And also, d2r/dt2 means the centripetal acceleration on a body. But that comes into play when the body has started to execute circular motion. Before it, it is 0. So, I need to correct myself a little bit. Its not $\omega ^2 r$ that is 0 until the end (because this is the centrifugal force) but infact it is d2r/dt2 that is 0 until the end( since this represents the centripetal acceleration). And so ar is not 0, but rather it is equal to $-\omega ^2 r$, the minus sign indicating that it is in a direction opposite to the radially inward direction.

Last edited: Feb 15, 2015
18. Feb 15, 2015

### Staff: Mentor

$\omega ^2 r$ is strictly kinematic, irrespective of the forces involved. Is the tube rotating with angular velocity ω? Is the fluid rotating with the tube? Is the radius r zero? Then $\omega ^2 r$ is not zero both before and after the fluid reaches the end of the tube.

Sorry. None of this makes any sense to me.

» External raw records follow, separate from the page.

/-- The vector loads (R222): the vec operation, the destination, the address of lane `i` for elements of `e` bytes, and whether the
form is local. -/
def vectorLoad (s : State) : Instr → Option (VecM × VReg × (Nat → Nat → Word) × Bool)
  | .ldv m d a i => some (m, d, fun e j => eaOf s a i + word (e * j), false)
  | .ldvT4 m d a i => some (m, d, fun e j => eaOf s a i + word (e * j), false)
  | .ldvs m d a b i => some (m, d, fun _ j => eaOf s a i + word (j * (s.rd b).toNat), false)
  | .ldvsT4 m d a b i => some (m, d, fun _ j => eaOf s a i + word (j * (s.rd b).toNat), false)
  | .ldvg m d a b i => some (m, d, fun _ j => eaOf s a i + wordInt (signedOf (laneBits m.wide) (s.lane (laneBits m.wide) b j)), false)
  | .ldvgT4 m d a b i => some (m, d, fun _ j => eaOf s a i + wordInt (signedOf (laneBits m.wide) (s.lane (laneBits m.wide) b j)), false)
  | .ldlv m d a i => some (m, d, fun e j => eaOf s a i + word (e * j), true)
  | _ => none

/-- The vector stores (R222): the vec operation, the source, the address of lane `i`, and whether the form is local. -/
def vectorStore (s : State) : Instr → Option (VecM × VReg × (Nat → Nat → Word) × Bool)
  | .stv m a b i => some (m, b, fun e j => eaOf s a i + word (e * j), false)
  | .stvT4 m a b i => some (m, b, fun e j => eaOf s a i + word (e * j), false)
  | .stvs m d a b i => some (m, b, fun _ j => eaOf s a i + word (j * (s.rd d).toNat), false)
  | .stvsT4 m d a b i => some (m, b, fun _ j => eaOf s a i + word (j * (s.rd d).toNat), false)
  | .stvg m d a b i => some (m, b, fun _ j => eaOf s a i + wordInt (signedOf (laneBits m.wide) (s.lane (laneBits m.wide) d j)), false)
  | .stvgT4 m d a b i => some (m, b, fun _ j => eaOf s a i + wordInt (signedOf (laneBits m.wide) (s.lane (laneBits m.wide) d j)), false)
  | .stlv m a b i => some (m, b, fun e j => eaOf s a i + word (e * j), true)
  | _ => none

/-- Where a lane of a vector access is found. -/
def State.laneFound (s : State) (isLocal : Bool) (e : Nat) (k : Kind) (va : Word) : Found :=
  if isLocal then s.locateLocal va e k else s.locate va e k

/-- The elements of a vector access: their size and, for narrow elements, their format. No pending format, FP32 and INT32 leave the
lane's own size (R197). -/
def elementOf (s : State) (m : VecM) : Option (Nat × Option PackFmt) :=
  if s.cpu.pfxf = false then some (if m.wide then 8 else 4, none)
  else if m.wide then none
  else match s.cpu.pfxc with
    | 0 => some (4, none)
    | 9 => some (4, none)
    | 2 => some (2, some .bf16)
    | 3 => some (1, some .e4m3)
    | 4 => some (1, some .e5m2)
    | 7 => some (1, some .i8)
    | 8 => some (2, some .i16)
    | _ => none

/-- The lanes that a vector access transfers, lowest first (R223). -/
def State.transferred (s : State) (m : VecM) : List Nat := (List.range (laneCount m.wide)).filter (s.active m)

/-- What a full/empty access does to its word (R225). -/
inductive FullEmpty where
  /-- Loads of a full word; `empties` leaves it empty. -/
  | load (empties : Bool) (d : Reg)
  /-- A load with the bit itself in a second register. -/
  | status (d b : Reg)
  /-- A store that leaves the word full; `waits` for it to be empty. -/
  | store (waits : Bool) (v : Word)
  | set (full : Bool)
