-- ==== Sys2Proof/Certificates/Slice0/Obligations.lean ====
section
/-! DEFINITION. What is to be proved of the machine, each statement from the rules of the manual. -/

open Sys2Proof Sys2Proof.Machine

/-! ### Rows 0 to 3 -/

/-- R146 to R150, R152 and R153: for every form of rows 1 to 3 but those of the special registers, and every operand, the instruction
completes, its register holds what exact arithmetic gives, and nothing else changes (R141). R149 and R150: a bit field of no width or past
bit 63, and `EXT` of the whole register, raise the illegal-operand trap. -/
def Obligations.IntegerInstructions : Prop :=
  (∀ (s : State) (i : Instr) (d : Reg) (v : Word) (h : Nat), s.noPrefix → s.flows → intResult s i = some (d, v, h) →
     ∃ t, exec i s = .next t ∧ Completes s t h s.seqPc [d.toNat] 0#64 [] ∧ t.rd d = if d = 0#5 then 0#64 else v) ∧
  (∀ (s : State) (d a : Reg), s.noPrefix →
     (∀ (sx : Bool) (p : BitVec 6) (w : BitVec 7), w.toNat = 0 ∨ 64 < p.toNat + w.toNat →
       exec (.bfx sx d a p w) s = .next (s.trap 0x03 s.cpu.operandVal)) ∧
     exec (.ext .d d a) s = .next (s.trap 0x03 s.cpu.operandVal))

/-- R147: division by zero and the one signed overflow. -/
def Obligations.DivisionCorners : Prop :=
  ∀ (s : State) (us : Bool) (d a b : Reg), s.noPrefix → s.flows → d ≠ 0#5 →
    ∃ q r, exec (.div us d a b) s = .next q ∧ exec (.rem us d a b) s = .next r ∧
      (s.rd b = 0#64 → q.rd d = word (2 ^ 64 - 1) ∧ r.rd d = s.rd a) ∧
      (us = false → s.rd a = word (2 ^ 63) → s.rd b = word (2 ^ 64 - 1) → q.rd d = word (2 ^ 63) ∧ r.rd d = 0#64) ∧
      (s.rd b ≠ 0#64 → us = true → (s.rd a).toNat = (q.rd d).toNat * (s.rd b).toNat + (r.rd d).toNat) ∧
      (s.rd b ≠ 0#64 → us = false → ¬ (s.rd a = word (2 ^ 63) ∧ s.rd b = word (2 ^ 64 - 1)) →
        (s.rd a).toInt = (q.rd d).toInt * (s.rd b).toInt + (r.rd d).toInt)

/-- R128 and R151: `MOVS` reads every special register that R128 lists; SLB and the LSPAs need SUP, and a reserved number is illegal. A
pending prefix stays pending (R131). R128, R129, R151 and R205: `MOVT` to a register without a form of its own. A value of an LSPA with a
reserved bit set, or a LIM above 1,024, is illegal. -/
def Obligations.SpecialRegisters : Prop :=
  (∀ (s : State) (d : Reg) (sp : BitVec 6), s.flows → sp.toNat ≠ 4 → sp.toNat ≠ 5 →
     (∀ v, (sp.toNat, v) ∈ specialReads s → (needsSup sp.toNat → s.cpu.sup = true) →
       ∃ t, exec (.movs d sp) s = .next t ∧ Leaves s t 0 s.seqPc [d.toNat] 0#64 [] s.pending ∧ t.rd d = if d = 0#5 then 0#64 else v) ∧
     (needsSup sp.toNat → s.cpu.sup = false → exec (.movs d sp) s = .next (s.trap 0x07 (s.cpu.head.setWidth 64))) ∧
     (sp.toNat = 15 ∨ 24 ≤ sp.toNat → exec (.movs d sp) s = .next (s.trap 0x03 s.cpu.operandVal))) ∧
  (∀ (s : State) (a : Reg) (sp : BitVec 6), s.flows → sp.toNat ≠ 0 → sp.toNat ≠ 4 → sp.toNat ≠ 5 →
     let lspa : Prop := field (s.rd a) 45 27 = 0 ∧ field (s.rd a) 15 10 = 0 ∧ field (s.rd a) 26 16 ≤ 1024
     (sp.toNat < 24 → sp.toNat ≠ 15 → sp.toNat ≠ 6 → (needsSup sp.toNat → s.cpu.sup = true) →
       (16 ≤ sp.toNat → lspa) →
       ∃ t, exec (.movt sp a) s = .next t ∧ Leaves (specialWritten s sp.toNat (s.rd a)) t 0 s.seqPc [] 0#64 [] s.pending) ∧
     (sp.toNat = 6 ∨ (needsSup sp.toNat ∧ s.cpu.sup = false) →
       exec (.movt sp a) s = .next (s.trap 0x07 (s.cpu.head.setWidth 64))) ∧
     (sp.toNat = 15 ∨ 24 ≤ sp.toNat ∨ (16 ≤ sp.toNat ∧ s.cpu.sup = true ∧ ¬ lspa) →
       exec (.movt sp a) s = .next (s.trap 0x03 s.cpu.operandVal)))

You can call d2r/dt2 whatever you want, but it is not the radial acceleration (unless the fluid is not rotating) and it is certainly not the centripetal acceleration. Kinematically, the radial acceleration is given by the first equation I presented in post #10.

If you want some second opinions on this, I can bring some additional Mentors into the discussion.

Chet